/-- One more of a member's own actors has detached; the last one detaches the member, and the window closes with the last member. -/
def countDetached (l : Launch) : Launch :=
  match l.gang with
  | none => l
  | some g =>
    let n := g.ownDetached + 1
    let d := if memberActors l ≤ n then g.detached ||| BitVec.ofNat 256 (2 ^ g.member) else g.detached
    let g1 := { g with ownDetached := n, detached := d }
    { l with gang := some (if allDetached g1 && g1.state = 1 then { g1 with state := 2 } else g1) }

/-- The other members learn that this one has detached (R24, R403). -/
def tellDetached (s : State) (l : Launch) : State :=
  match l.gang with
  | none => s
  | some g =>
    if memberActors l = g.ownDetached + 1 then
      tellModules s (((upFrom 0 g.modules.length).filter fun m => m != g.member && !g.departed.contains m).map fun m => g.modules.getD m 0)
        (.detached l.packet.gangid g.member)
    else s

/-- An actor detaches from the Keystone window, once (R403, R406). -/
def detachActor (s : State) (c : CtxId) : State :=
  let x := getCtx s c
  if x.detached then s
  else
    let ls := x.ident.lslot.toNat
    let s1 := modLaunch (modCtx s c fun x => { x with detached := true }) ls countDetached
    match launchAt s ls with
    | some l => tellDetached s1 l
    | none => s1

/-- After an actor ended: its barriers and reductions may release (R129, R410). -/
def endChecks (s : State) (cluster lslot group : Nat) : State :=
  let s1 := (upFrom 0 16).foldl (fun s n => releaseGroupBarrier s cluster lslot group n) s
  let s2 := (upFrom 0 16).foldl (fun s n => releaseLaunchBarrier s lslot n) s1
  (upFrom 0 16).foldl (fun s n => releaseReduction s lslot n []) s2

/-- The messages, not notices, of a mooring queue. -/
def mooredMail (q : List Moored) : List Message :=
  q.filterMap fun e => match e with
    | .msg m => if isNoticeClass m then none else some m
    | _ => none

/-- The notices of a mooring queue. -/
def mooredNotices (q : List Moored) : List Message :=
  q.filterMap fun e => match e with
    | .msg m => if isNoticeClass m then some m else none
    | _ => none

/-- The messages of a mailbox, its overflow ring's behind its FIFO's; none for a ring entry that cannot be read. -/
def mailboxMail (s : State) (die : Nat) (asid : BitVec 16) (b : Mailbox) : List (Option Message) :=
  let ring := (upFrom 0 b.ovf.length).map fun i =>
    match unitReadWords s die asid (b.ovfbase + BitVec.ofNat 64 (160 * ((b.ovfHead + i) % max 1 (ovfCap b)))) 20 with
    | .ok (ws, _) => some (msgOfWords ws)
    | .error _ => none
  b.fifo.map (fun m => some m.msg) ++ ring

/-- A waiting message is rejected; one that cannot be read is counted alone (DESIGN CHOICE, log 101). -/
def rejectWaiting (s : State) (cell : Nat) (asid : BitVec 16) : Option Message → State
  | some m => rejectMessage s (some cell) asid m 5
  | none => modCell s cell fun x => { x with rejected := x.rejected + 1 }

/-- Everything waiting for an ended actor: messages rejected with reason 5, notices discarded and counted (R130), a REJECT notice
in REJECTED as Table 22.13 has it (DEDUCED, log 101). -/
def clearMail (s : State) (c : CtxId) : State :=
  let x := getCtx s c
  let msgs := x.mailboxes.toList.flatMap (mailboxMail s (dieOf c.cell) x.ident.asid)
  let s1 := msgs.foldl (fun s m => rejectWaiting s c.cell x.ident.asid m) s
  let ai := aindexOf (actidOf x.ident.root)
  let queue := match launchAt s x.ident.lslot.toNat with
    | some l => (actorOf l ai).mooring
    | none => []
  let s0 := (mooredMail queue).foldl (fun s m => rejectMessage s (some c.cell) x.ident.asid m 5) s1
  let s2 := (x.notices.map (·.msg) ++ mooredNotices queue).foldl (fun s m => countLost s c.cell m) s0
  let s3 := unmoorMany s2 x.ident.lslot.toNat ai queue.length
  modCtx s3 c fun x =>
    { x with notices := [], mailboxes := vmap x.mailboxes fun b => { b with fifo := [], ovf := [], ovfHead := 0, pass := 0 } }

/-- An actor ends (R130, R406): ENDED, mail cleared, detached, counted as arrived. -/
def endActor (s : State) (c : CtxId) : State :=
  let x := getCtx s c
  let ls := x.ident.lslot.toNat
  let ai := aindexOf (actidOf x.ident.root)
  let s1 := modCtx s c fun x => { x with state := .ended, trigger := none, resumeFrom := none }
  let s2 := detachActor (clearMail s1 c) c
  let s3 := modActor s2 ls ai fun a => { a with place := .ended }
  match launchAt s ls with
  | some l => endChecks (tellBarrier s3 l (rankOf l ai) 0 none 0) (clusterOf c.cell) ls (ai / max 1 l.packet.actors)
  | none => s3

end Sys2Proof.Machine
end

++++++

◆ Work required
Whenever the string "messages" shows up in a line of the entries, copy that line.

◆ Task result
/-- The messages, not notices, of a mooring queue. -/
/-- The messages of a mailbox, its overflow ring's behind its FIFO's; none for a ring entry that cannot be read. -/
/-- Everything waiting for an ended actor: messages rejected with reason 5, notices discarded and counted (R130), a REJECT notice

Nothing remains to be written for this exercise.